[What is needed] Using the records below, please work out how many lines contain "unfold"; answer with the number alone.

[[ Task inputs open ]]

-- ==== Sys2Proof/Laws/KeptRequests.lean ====
section
/-! SUPPORT. What each request's action keeps, and what the link keeps when it reads, checks and serves one. -/

namespace Sys2Proof.Machine

set_option Elab.async false

/-- What a request's action keeps, in every state that it is served in. -/
def GoodAct (always : Bool) (a : Action) : Prop := ∀ s : State, (s.started || always) = true → Good true true s (a s).1

theorem answer_good (b : Bool) (f : State → Answer) : GoodAct b (answer f) := fun s _ => Good.refl s

theorem bare_good (b : Bool) (c : ReplyCode) : GoodAct b (bare c) := fun s _ => Good.refl s

theorem started_iff {s : State} : (s.started || false) = true ↔ s.condition ≠ .starting := by simp [State.started]

/-! ### System requests -/

theorem exchangeAttentionDo_good (m : Byte) : GoodAct false (exchangeAttentionDo m) := fun s _ =>
  (show Kept true true false s (clearAttention m s) from Kept.setFau (fun _ => rfl) id id).good

theorem exchangeFaultDo_good : GoodAct false exchangeFaultDo := fun s _ =>
  (show Kept true true false s (s.setFau s.fau.clear) from Kept.setFau id
    (fun h => ⟨by simpa [Fau.clear] using h.1, fun n hn => by
      simp only [Fau.clear, List.mem_map] at hn
      obtain ⟨_, _, rfl⟩ := hn
      exact Nat.zero_le _⟩) id).good

/-- A part that becomes RESTARTING (R200). -/
theorem beginRestart_good {s : State} (hr : s.condition = .ready) : Good true true s (beginRestart s) := by
  unfold beginRestart
  generalize hm : (s.setCondition .restarting).setSlk { s.slk with restartDue := true } = m
  have k : Kept false true false m (evalPermit m) := evalPermit_kept' m
  have hp := evalPermit_permitOk (s := m)
  subst hm
  exact {
    pending := k.pending, time := k.time, timeOk := k.timeOk, attn := k.attn, waters := fun _ => k.waters, ranges := k.ranges
    slots := k.slots, wrg := k.wrg, classes := k.classes, store := k.store, certified := k.certified, train := k.train
    stations := k.stations, counts := k.counts, queue := k.queue, stats := k.stats, stc := k.stc
    permit := fun _ _ h => hp h.1
    start := fun a => ⟨k.load fun b hb ho => absurd ((a.1 b hb ho).symm.trans hr) (by decide), fun e => by
      rw [k.condition] at e
      exact absurd e (by simp)⟩
    tracker := k.tracker rfl
    directory := fun a => ⟨by rw [k.entries rfl]; exact a.1, fun e => k.closed rfl (a.2 (by
      have := k.opened rfl
      rw [isOpen_false.mpr e] at this
      exact isOpen_false.mp this.symm))⟩
    zeros := fun _ ho _ => k.zeros rfl ho
    counter := fun _ => Nat.le_of_eq (k.counter rfl).symm }

theorem restartDo_good : GoodAct false restartDo := by
  intro s hs
  unfold restartDo
  split
  · exact Good.refl s
  · split
    · next h => exact beginRestart_good h
    · exact Good.refl s

/-! ### SETTINGS_WRITE (R189, R203) -/

/-- What the writing of one setting keeps: all but PERMIT when it is a water. -/
theorem setSettings_good {s : State} {x : Settings} (ha : x.attentionMask = s.settings.attentionMask)
    (hh : x.highWater = s.settings.highWater) (hl : x.lowWater = s.settings.lowWater)
    (hr : RangesOk s → RangesOk (s.setSettings x)) : Good true true s (s.setSettings x) where
  pending := rfl
  time := Nat.le_refl _
  timeOk := id
  attn h := by simp only [State.attnOk, State.setSettings_fau, State.setSettings_settings, ha]; exact h
  waters _ h := by simpa only [State.setSettings_settings, hh, hl] using h
  ranges := hr
  slots := id
  wrg _ := id
  classes _ := id
  store := id
  certified := id
  train := id
  stations := id
  counts := id
  queue := id
  stats := id
  stc := id
  permit _ _ h := by
    rw [permitOk_iff] at h ⊢
    simpa [PermitView, hh, hl] using h
  start := id
  tracker := id
  directory := id
  zeros _ _ _ := rfl
  counter _ := Nat.le_refl _

/-- What is kept with PERMIT is kept without. -/
theorem Good.drop {p b : Bool} {s s' : State} (h : Good true b s s') : Good p b s s' :=
  { h with waters := fun _ => h.waters rfl, permit := fun _ => h.permit rfl }

/-- What the writing of a water keeps: all but PERMIT. -/
theorem setWater_good {s : State} {x : Settings} (ha : x.attentionMask = s.settings.attentionMask)
    (hr : RangesOk s → RangesOk (s.setSettings x)) : Good false true s (s.setSettings x) where
  pending := rfl
  time := Nat.le_refl _
  timeOk := id
  attn h := by simp only [State.attnOk, State.setSettings_fau, State.setSettings_settings, ha]; exact h
  waters h := absurd h (by decide)
  ranges := hr
  slots := id
  wrg _ := id
  classes _ := id
  store := id
  certified := id
  train := id
  stations := id
  counts := id
  queue := id
  stats := id
  stc := id
  permit h := absurd h (by decide)
  start := id
  tracker := id
  directory := id
  zeros _ _ _ := rfl
  counter _ := Nat.le_refl _

/-- Each setting's range is its own (R203). -/
theorem ranges_of {s : State} {x : Settings} {j : Nat} (hj : settingOk x j = true)
    (hx : ∀ k ∈ settingIndices, k ≠ j → settingOk x k = settingOk s.settings k)
    (ht : s.fau.trigger < s.settings.triggerCount → s.fau.trigger < x.triggerCount) (h : RangesOk s) :
    RangesOk (s.setSettings x) :=
  ⟨fun k hk => if e : k = j then e ▸ hj else (hx k hk e).trans (h.1 k hk), ht h.2⟩

/-- The indices are those of R203. -/
theorem indices_ne {P : Nat → Prop} (h1 : P 1) (h2 : P 2) (h3 : P 3) (h4 : P 4) (h5 : P 5) (h6 : P 6) (h7 : P 7) (h8 : P 8)
    (h9 : P 9) (h10 : P 10) (h11 : P 11) : ∀ k ∈ settingIndices, P k := by
  intro k hk
  simp only [settingIndices, List.mem_cons, List.not_mem_nil, or_false] at hk
  rcases hk with rfl | rfl | rfl | rfl | rfl | rfl | rfl | rfl | rfl | rfl | rfl <;> assumption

[[ Task inputs closed ]]

[Response area] 2